I probably didn’t deserve to. 

5.

I’m not sure how long I was out; it felt long, too long. I could hear the fire before I could see it, crackling, cooking the dead and dying. I felt my shoulders, arms, and hands in that order. There was a hint of cold, concrete against my face. When I inhaled I swallowed soot, dead smoke, and burnt flesh. The first time I tried to stand my body refused. Everything hurt. My leg was twisted and shrapnel jutted from my arm in three places. It took five minutes to get to my knees, another five to my feet. The hanger was collapsed and on fire, smoke like fog, peppered with ash. I couldn’t get my bearings. Everything was the same, broken, directionless. I shuffled through the smoke and debris, lungs clogged, choking on the air. When I ran into fire, I changed direction. When I came across the remains of a gimp I turned the other way. Somehow I found an exit. The smoke parted. Sunlight hit my face. 

The base was a mess, buildings burning, bodies strewn across the dirt riddled with bullets, torn to pieces. At first glance I counted six howler corpses, mountains of bloody fur and cracked bone, two engulfed in flame. There were probably more. Most of the surviving soldiers were huddled into small groups, spread out and tending to the wounded. Others limped aimless through the aftermath, faces sunken, heads low. Everyone was yelling, looking to place blame. 

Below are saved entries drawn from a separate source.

-- ==== Sys2Proof/Laws/KeepsGraphCmds.lean ====
section
/-! SUPPORT. What the definitions of GraphCmds.lean keep. -/
namespace Sys2Proof.Machine

variable {z s : State}

theorem writeTree_keeps (p : Partition) (hk : Keeps z s) : Keeps z (writeTree p s) := by
  unfold writeTree
  try dsimp only
  repeat' first
      | with_reducible assumption | with_reducible apply forAll_keeps
      | (with_reducible refine foldl_keeps (Keeps z) _ _ _ (fun _ _ _ => ?_) ?_)
      | (with_reducible refine foldr_keeps (Keeps z) _ _ _ (fun _ _ _ => ?_) ?_) | with_reducible apply foldl_keeps2
      | with_reducible apply foldr_keeps2 | with_reducible apply foldl_keeps3 | with_reducible apply foldr_keeps3
      | with_reducible apply forAll_keeps | with_reducible apply putF_keeps | with_reducible apply ite_keeps
      | (with_reducible intro _) | simp only [mk_keeps] | simp only [mkSec_keeps] | split

theorem parts_keeps {l : List Partition} (hl : l.length ≤ 24) (hk : Keeps z s) : Keeps z { s with parts := l } := by
  refine ⟨hk.queue, hk.fused, hk.debug, fun x => ?_, hk.rail, fun _ => hl⟩
  exact canon_iff.2 (canon_iff.1 (hk.canon x))
theorem setParts_keeps (new : List Partition) (hl : new.length ≤ 24) (hk : Keeps z s) : Keeps z (setParts new s) := by
  unfold setParts
  dsimp only
  repeat' first
      | with_reducible assumption | with_reducible apply forAll_keeps | with_reducible apply putF_keeps
      | with_reducible apply writeTree_keeps | with_reducible apply updDie_keeps | with_reducible apply updHub_keeps
      | with_reducible apply ite_keeps | (with_reducible intro _) | simp only [mk_keeps] | exact parts_keeps hl hk | split

theorem execSetPartitions_keeps {block : Option (List Byte)} {tables : List (Stack × Cluster × Fin 64 × Word)} {s₁ : State}
    (hk : Keeps z s) (e : execSetPartitions block tables s = .next s₁) : Keeps z s₁ := by
  unfold execSetPartitions at e
  try dsimp only at e
  repeat' split at e
  all_goals first
      | with_reducible refine done_keeps ?_ e | with_reducible refine refuse_keeps ?_ e
      | with_reducible refine done_keeps ?_ e
  all_goals (repeat' first
      | with_reducible assumption | with_reducible apply forAll_keeps | with_reducible apply forAll_keeps
      | with_reducible apply putReg_keeps | with_reducible apply putF_keeps | with_reducible apply answer_keeps
      | with_reducible apply setParts_keeps | (simp only [partitionList, List.length_map, List.length_range]; omega)
      | with_reducible apply ite_keeps | (with_reducible intro _) | simp only [mk_keeps] | simp only [mkSec_keeps] | split)

theorem execRearmPartition_keeps {s₁ : State} (hk : Keeps z s) (e : execRearmPartition s = .next s₁) : Keeps z s₁ := by
  unfold execRearmPartition at e
  try dsimp only at e
  repeat' split at e
  all_goals first
      | with_reducible refine done_keeps ?_ e | with_reducible refine refuse_keeps ?_ e | (injection e with e; subst e)
      | cases e
  all_goals (repeat' first
      | with_reducible assumption | with_reducible apply forAll_keeps | with_reducible apply putF_keeps
      | with_reducible apply rearmDie_keeps | with_reducible apply writeTree_keeps | with_reducible apply answer_keeps
      | with_reducible apply updHub_keeps | with_reducible apply ite_keeps | (with_reducible intro _) | simp only [mk_keeps]
      | simp only [mkSec_keeps] | split)

theorem execLoadGraph_keeps {s₁ : State} (hk : Keeps z s) (e : execLoadGraph s = .next s₁) : Keeps z s₁ := by
  unfold execLoadGraph at e
  try dsimp only at e
  repeat' split at e
  all_goals first
      | with_reducible refine done_keeps ?_ e | with_reducible refine refuse_keeps ?_ e | (injection e with e; subst e)
      | cases e
  all_goals (repeat' first
      | with_reducible assumption | with_reducible apply pickFree_keeps
      | (refine pickFree_keepsE ?_ (by with_reducible assumption)) | with_reducible apply answer_keeps
      | with_reducible apply updSvc_keeps | with_reducible apply ite_keeps | (with_reducible intro _) | simp only [mk_keeps]
      | simp only [mkSec_keeps] | split)

theorem setRoles_keeps (part : Nat) (near : List Nat) (hk : Keeps z s) : Keeps z (setRoles part near s) := by
  unfold setRoles
  try dsimp only
  repeat' first
      | with_reducible assumption | with_reducible apply forAll_keeps | with_reducible apply forAll_keeps
      | with_reducible apply putF_keeps | with_reducible apply ite_keeps | (with_reducible intro _) | simp only [mk_keeps]
      | simp only [mkSec_keeps] | split

theorem clearTables_keeps (g : Graph) (hk : Keeps z s) : Keeps z (clearTables g s) := by
  unfold clearTables
  try dsimp only
  repeat' first
      | with_reducible assumption | with_reducible apply forAll_keeps | with_reducible apply forAll_keeps
      | with_reducible apply grpWrite_keeps | with_reducible apply ite_keeps | (with_reducible intro _) | simp only [mk_keeps]
      | simp only [mkSec_keeps] | split

theorem showLanes_keeps (k : Nat) (g : Graph) (hk : Keeps z s) : Keeps z (showLanes k g s) := by
  unfold showLanes
  try dsimp only
  repeat' first
      | with_reducible assumption | with_reducible apply forAll_keeps | with_reducible apply forAll_keeps
      | with_reducible apply putReg_keeps | with_reducible apply ite_keeps | (with_reducible intro _) | simp only [mk_keeps]
      | simp only [mkSec_keeps] | split

theorem initChanged_keeps (d : Stack) (u : Fin 17) (hk : Keeps z s) : Keeps z (initChanged d u s) := by
  unfold initChanged
  try dsimp only
  repeat' first
      | with_reducible assumption | with_reducible apply forAll_keeps | with_reducible apply initMem_keeps
      | with_reducible apply updVc_keeps | with_reducible apply updLp_keeps | with_reducible apply ite_keeps
      | (with_reducible intro _) | simp only [mk_keeps] | simp only [mkSec_keeps] | split

theorem initCodes_keeps (part : Nat) (pl : Place) (hk : Keeps z s) : Keeps z (initCodes part pl s) := by
  unfold initCodes
  try dsimp only
  repeat' first
      | with_reducible assumption | with_reducible apply forAll_keeps | with_reducible apply initChanged_keeps
      | with_reducible apply ite_keeps | (with_reducible intro _) | simp only [mk_keeps] | simp only [mkSec_keeps] | split

theorem installGraph_keeps (l : Loading) (i : List Byte) (pl : Place) (hk : Keeps z s) : Keeps z (installGraph l i pl s) := by
  unfold installGraph
  try dsimp only
  repeat' first
      | with_reducible assumption | with_reducible apply putGraph_keeps | with_reducible apply initCodes_keeps
      | with_reducible apply forAll_keeps | with_reducible apply putReg_keeps | with_reducible apply setRoles_keeps
      | with_reducible apply clearTables_keeps | with_reducible apply devWrite_keeps | with_reducible apply setObj_keeps
      | with_reducible apply putF_keeps | with_reducible apply graphsChanged_keeps | with_reducible apply createInst_keeps
      | with_reducible apply showLanes_keeps | with_reducible apply getD_keeps | with_reducible apply ite_keeps
      | (with_reducible intro _) | simp only [mk_keeps] | simp only [mkSec_keeps] | split

theorem execGraphLoadComplete_keeps {handle : BitVec 16} {img : Option (List Byte)} {sig : Bool} {pl : Place} {s₁ : State}
    (hk : Keeps z s) (e : execGraphLoadComplete handle img sig pl s = .next s₁) : Keeps z s₁ := by
  unfold execGraphLoadComplete at e
  try dsimp only at e
  repeat' split at e
  all_goals first | with_reducible refine done_keeps ?_ e | with_reducible refine done_keeps ?_ e
  all_goals (repeat' first
      | with_reducible assumption | with_reducible apply updSvc_keeps | with_reducible apply postEvent_keeps
      | with_reducible apply installGraph_keeps | with_reducible apply ite_keeps | (with_reducible intro _)
      | simp only [mk_keeps] | simp only [mkSec_keeps] | split)

theorem unloadGraph_keeps (k : Nat) (hk : Keeps z s) : Keeps z (unloadGraph k s) := by
  unfold unloadGraph
  try dsimp only
  repeat' first
      | with_reducible assumption | with_reducible apply forAll_keeps | with_reducible apply putInst_keeps
      | with_reducible apply updSvc_keeps | with_reducible apply putReg_keeps | with_reducible apply updTwin_keeps
      | with_reducible apply putGraph_keeps | with_reducible apply updHub_keeps | with_reducible apply graphsChanged_keeps
      | with_reducible apply ite_keeps | (with_reducible intro _) | simp only [mk_keeps] | simp only [mkSec_keeps] | split

theorem execUnloadGraph_keeps {s₁ : State} (hk : Keeps z s) (e : execUnloadGraph s = .next s₁) : Keeps z s₁ := by
  unfold execUnloadGraph at e
  try dsimp only at e
  repeat' split at e
  all_goals first
      | with_reducible refine done_keeps ?_ e | with_reducible refine refuse_keeps ?_ e
      | with_reducible refine done_keeps ?_ e
  all_goals (repeat' first
      | with_reducible assumption | with_reducible apply answer_keeps | with_reducible apply unloadGraph_keeps
      | with_reducible apply ite_keeps | (with_reducible intro _) | simp only [mk_keeps] | simp only [mkSec_keeps] | split)

theorem placeWeights_keeps (off : Nat) (chunk : List Byte) (w : WeightRec) (hk : Keeps z s) : Keeps z
    (placeWeights off chunk w s).2 := by
  unfold placeWeights
  try dsimp only
  repeat' first
      | with_reducible assumption | with_reducible apply unitWrite_keeps | with_reducible apply ite_keeps
      | (with_reducible intro _) | simp only [mk_keeps] | simp only [mkSec_keeps] | split
theorem placeWeights_keepsE {off : Nat} {chunk : List Byte} {w : WeightRec} {x0 : _} {s₁ : State} (hk : Keeps z s) (he :
    placeWeights off chunk w s = (x0, s₁)) : Keeps z s₁ := by
  have k₁ := placeWeights_keeps off chunk w hk
  rw [he] at k₁
  exact k₁

theorem execLoadWeights_keeps {chunk : Option (List Byte)} {reached : Bool} {s₁ : State} (hk : Keeps z s) (e :
    execLoadWeights chunk reached s = .next s₁) : Keeps z s₁ := by
  unfold execLoadWeights at e
  try dsimp only at e
  repeat' split at e
  all_goals first
      | with_reducible refine done_keeps ?_ e | with_reducible refine refuse_keeps ?_ e
      | with_reducible refine done_keeps ?_ e
  all_goals (repeat' first
      | with_reducible assumption | (with_reducible refine foldl_keeps (Keeps z) _ _ _ (fun _ _ _ => ?_) ?_)
      | (with_reducible refine foldr_keeps (Keeps z) _ _ _ (fun _ _ _ => ?_) ?_) | with_reducible apply foldl_keeps2
      | with_reducible apply foldr_keeps2 | with_reducible apply foldl_keeps3 | with_reducible apply foldr_keeps3
      | with_reducible apply placeWeights_keeps | (refine placeWeights_keepsE ?_ (by with_reducible assumption))
      | with_reducible apply updGraph_keeps | with_reducible apply answer_keeps | with_reducible apply ite_keeps
      | (with_reducible intro _) | simp only [mk_keeps] | simp only [mkSec_keeps] | split)

end Sys2Proof.Machine
end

He was standing beside the corpse of a howler, kicking the monster in the belly and firing rounds into its face when I spotted him: Walker. His right arm was torn to shreds, dangling from his side, camouflage soaked red. My body moved before my brain, reacting. The shuffle of an injured man transformed into a jog. A jog became a run. A run became a sprint. I didn’t know what I was going to do and didn’t care. It didn’t matter. I was done. I’d had enough. My hands turned to fists, chest heaving, mouth spitting smoke. I wanted to hurt him. I wanted to smash his face like I’d smashed Patrick’s fingers. I wanted to open him up like Christopher, play with his insides. I wanted to do something.

I needed to do anything.

When I slammed into Walker it was with the full weight of my body. I tackled his legs, lifted and knocked him to the dirt, hands immediately going for his gun. We rolled, a cloud of dust rising around us. I’m not sure how it happened, but somehow I was on top. Before he could toss me off I smashed my head into his so hard I nearly blacked out. The blow opened a gash on his forehead, mine as well, both spitting blood, dripping into my eyes, everything turning red. The gun slipped from his fingers and I cracked him again. When he punched me in the chest I drove my knee into his injured arm, punched it with my fist, dug my fingers into the flesh and squeezed. When he screamed I sank my elbow into his teeth, knocked three down his throat.